As some have mentioned in former threads on this forum, deactivating the MBR by replacing the last two bytes by whatever value, like “FF FF” instead of “55 AA”, effectively prevents the system from attempting to mount the partition(s) and potentially alter them. But if done from Windows it might be too late, as it mounts whatever is mountable right away, so indeed it should be done from a Linux system. But, although it should work, it might not be safe enough for a real “forensic” job – especially if the very reason why you need to go to that remote location is because the case is particularly sensitive.
Also worth noting : WinHex 19+ has a “OS-wide write protection” feature, which I haven't tested yet ; it should prevent from tinkering with the MBR, but likewise, it only works after the drive has been analyzed by Windows, which kinda defeats the purpose.
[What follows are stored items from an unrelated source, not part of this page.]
/-- A request that comes while four replies are queued is held; a sent reply leaves its queue, and then a held request is
taken; a sent notice leaves its queue and brings each waiting reply one notice nearer (R173, R175). An idle transmitter starts
the oldest reply if it is ready, else the oldest notice; a busy one starts nothing; a notice of an enabled class is appended
while there is room, else it is dropped and the notices-lost flag set (R176, R177). The model's choices: that a request row which
comes while four replies are queued is held as a frame would be (log 6, DESIGN CHOICE), that FRAME_SENT of an idle transmitter
changes nothing else (log 3), and that while STARTED is due no frame is started and one place of the notice queue is kept
(log 42). -/
def Obligations.FramesLeaveTheirQueuesInOrder : Prop :=
  (∀ (c : Instr) (s : State) (ty tag : Byte) (p : List Byte), requestOf c = some (ty, tag, p) →
    4 ≤ s.link.replies.length → s.link.heldFrame = none →
    exec c s = .next (kickTx { s with link := { s.link with heldFrame := some ⟨ty, tag, p⟩ } })) ∧
  (∀ (s : State) (x : Reply) (xs : List Reply) (bytes : List Byte), s.link.tx = .reply bytes → s.link.replies = x :: xs →
    x.effect = .none → s.link.fifo = [] →
    (s.link.heldFrame = none →
      exec .frameSent s = .next (kickTx { s with link := { s.link with tx := .idle, replies := xs } })) ∧
    (∀ (c : Instr) (ty tag : Byte) (p : List Byte), requestOf c = some (ty, tag, p) → s.link.heldFrame = some ⟨ty, tag, p⟩ →
      xs.length < 4 → s.link.resetting = false →
      exec .frameSent s = exec c { s with link := { s.link with tx := .idle, replies := xs, heldFrame := none } })) ∧
  (∀ (s : State) (bytes : List Byte), s.link.tx = .notice bytes →
    exec .frameSent s = .next (kickTx { s with link := { s.link with
      tx := .idle, notices := s.link.notices.tail,
      replies := s.link.replies.map fun r => { r with waits := r.waits - 1 } } })) ∧
  (∀ s : State,
    (s.link.tx = .idle → exec .frameSent s = .next (kickTx s)) ∧
    (s.link.tx ≠ .idle ∨ s.link.startedDue ≠ none → kickTx s = s) ∧
    (∀ (r : Reply) (rs : List Reply), s.link.tx = .idle → s.link.startedDue = none → s.link.replies = r :: rs → r.waits = 0 →
      kickTx s = { s with link := { s.link with tx := .reply r.frame.encode } }) ∧
    (∀ (f : Frame) (fs : List Frame), s.link.tx = .idle → s.link.startedDue = none →
      (∀ r ∈ s.link.replies.head?, r.waits ≠ 0) →
      s.link.notices = f :: fs → kickTx s = { s with link := { s.link with tx := .notice f.encode } }) ∧
    (s.link.notices = [] → (∀ r ∈ s.link.replies.head?, r.waits ≠ 0) → kickTx s = s) ∧
    (∀ (c : NoticeClass) (ty : Byte) (p : List Byte),
      sendNotice c ty p s =
        if hasBit s.link.enables c.bit then
          if s.link.notices.length < room s then { s with link := { s.link with notices := s.link.notices ++ [⟨ty, 0, p⟩] } }
          else { s with link := { s.link with noticesLost := true } }
        else s))

/-- A byte restarts the gap timer; with none waiting the framer takes it, behind a held frame that the handler cannot take it
waits in the FIFO, and in a full FIFO it is lost with an interruption recorded; a framing error, a break and the end of the gap
timer are interruptions (R171 to R173). That a byte with a framing error restarts the gap timer is the model's choice (log 19),
and so is that GAP_EXPIRY does nothing unless the gap timer runs and has reached its end (log 2). -/
def Obligations.ReceiverTakesBytesAndInterruptions : Prop :=
  ∀ (s : State) (b : Byte),
    (s.link.fifo = [] → s.link.heldFrame = none → (s.link.framer.take b).2 = none →
      exec (.rxByte b) s = .next (kickTx { s with link := { s.link with
        gapAt := gapNow s, framer := (s.link.framer.take b).1 } })) ∧
    (∀ (c : Instr) (ty tag : Byte) (p : List Byte), requestOf c = some (ty, tag, p) → LinkFree s → s.link.fifo = [] →
      (s.link.framer.take b).2 = some ⟨ty, tag, p⟩ →
      exec (.rxByte b) s = exec c { s with link := { s.link with gapAt := gapNow s, framer := (s.link.framer.take b).1 } }) ∧
    (s.link.fifo.length < 64 → s.link.heldFrame.isSome → s.link.resetting = true ∨ 4 ≤ s.link.replies.length →
      exec (.rxByte b) s = .next (kickTx { s with link := { s.link with
        gapAt := gapNow s, fifo := s.link.fifo ++ [(b, false)] } })) ∧
    (64 ≤ s.link.fifo.length →
      exec (.rxByte b) s = .next (kickTx { s with link := interrupted { s.link with gapAt := gapNow s } })) ∧
    exec .framingError s = .next (kickTx { s with link := interrupted { s.link with gapAt := gapNow s } }) ∧
    exec .linkBreak s = .next (kickTx { s with link := interrupted s.link }) ∧
    exec .gapExpiry s = .next (kickTx (if ranOut s s.link.gapAt = true then
      { s with link := interrupted { s.link with gapAt := none } } else s))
From the integrated help :

Allows to write-protect locally attached physical storage devices (including removable media, except optical media) with all their volumes everywhere in the operating system, in all applications, even at the sector level in WinHex itself, no matter which edit mode is active. This can be useful to protect original disks that need to be acquired or analyzed (but only after Windows has detected and accessed them) and your own disks that contain images, from accidental alteration, deletion, or data corruption. The effect will last until you remove the write protection again or unplug the devices or reboot your computer. To keep Windows from touching newly attached physical storage devices before you can write-protect them (i.e. to keep them in "offline" mode first), you would need to disable automatic mounting in Windows (and verify that this works). Turning on write-protection for an offline disk will automatically bring the disk online, at the same time while rendering it read-only. Careful, do not write-protect disks that your Windows system needs to write to for proper functioning!

[maximus]

http://www.sdcomputingservice.com/hddsuperclone

While HDDSuperClone is very capable of making a sector by sector clone or image, and when using the HDDLiveCD it should not perform any auto mounting, I do not in any way support it for forensic use, especially in the USA. I (luckily) don’t know the legal system very well, so if you do and can get away with using it for forensic use without issue, then that is great. But if asked, I will say it is not intended for that purpose, and quickly point to the as-is no-warranty in the user license. I am not trying to put down my own software (I think it is awesome), but use it at your own risk for legal forensic work.

And as an FYI it does not check for any hidden HPA/DCO on a drive.

[mel_blanc]

If this is for forensic work which is critical (evidence in court, corporate lawsuit, rich cheating spouse) I recommend you
buy a hardware write blocker and insert it between the drive and your work platform. As far as a decent package to
copy the drive I would use 'dd' found in all Linux packages. You can create a bootable flash drive with a package such
as Ubuntu, and run 'dd' to perform a bit by bit copy to the evidence drive. Be aware 'dd' will copy from first to last bit
of data on your clients drive including any unused disk space on the client's drive.

[HaQue]

I would not want anybody performing forensic tasks for a job if you need to explain any of this stuff to. At the very least they should be accompanied by a professional. "someone on a forum told me to do this process" wont stand up in court

[mel_blanc]

I would not want anybody performing forensic tasks for a job if you need to explain any of this stuff to. At the very least they should be accompanied by a professional. "someone on a forum told me to do this process" wont stand up in court

My recommendations were intended to steer him into the reality of associated
costs and intensity of needed knowledge to perform forensics. Most people
heading down the hobbyist approach when encountering the cost factor of
write protection and then encountering the learning curve for 'dd' quickly
abandon the quest for forensic work as a favor to a friend.

If however he does proceed down that path at least he has leads and I will
not withhold information from someone trying to learn the ropes.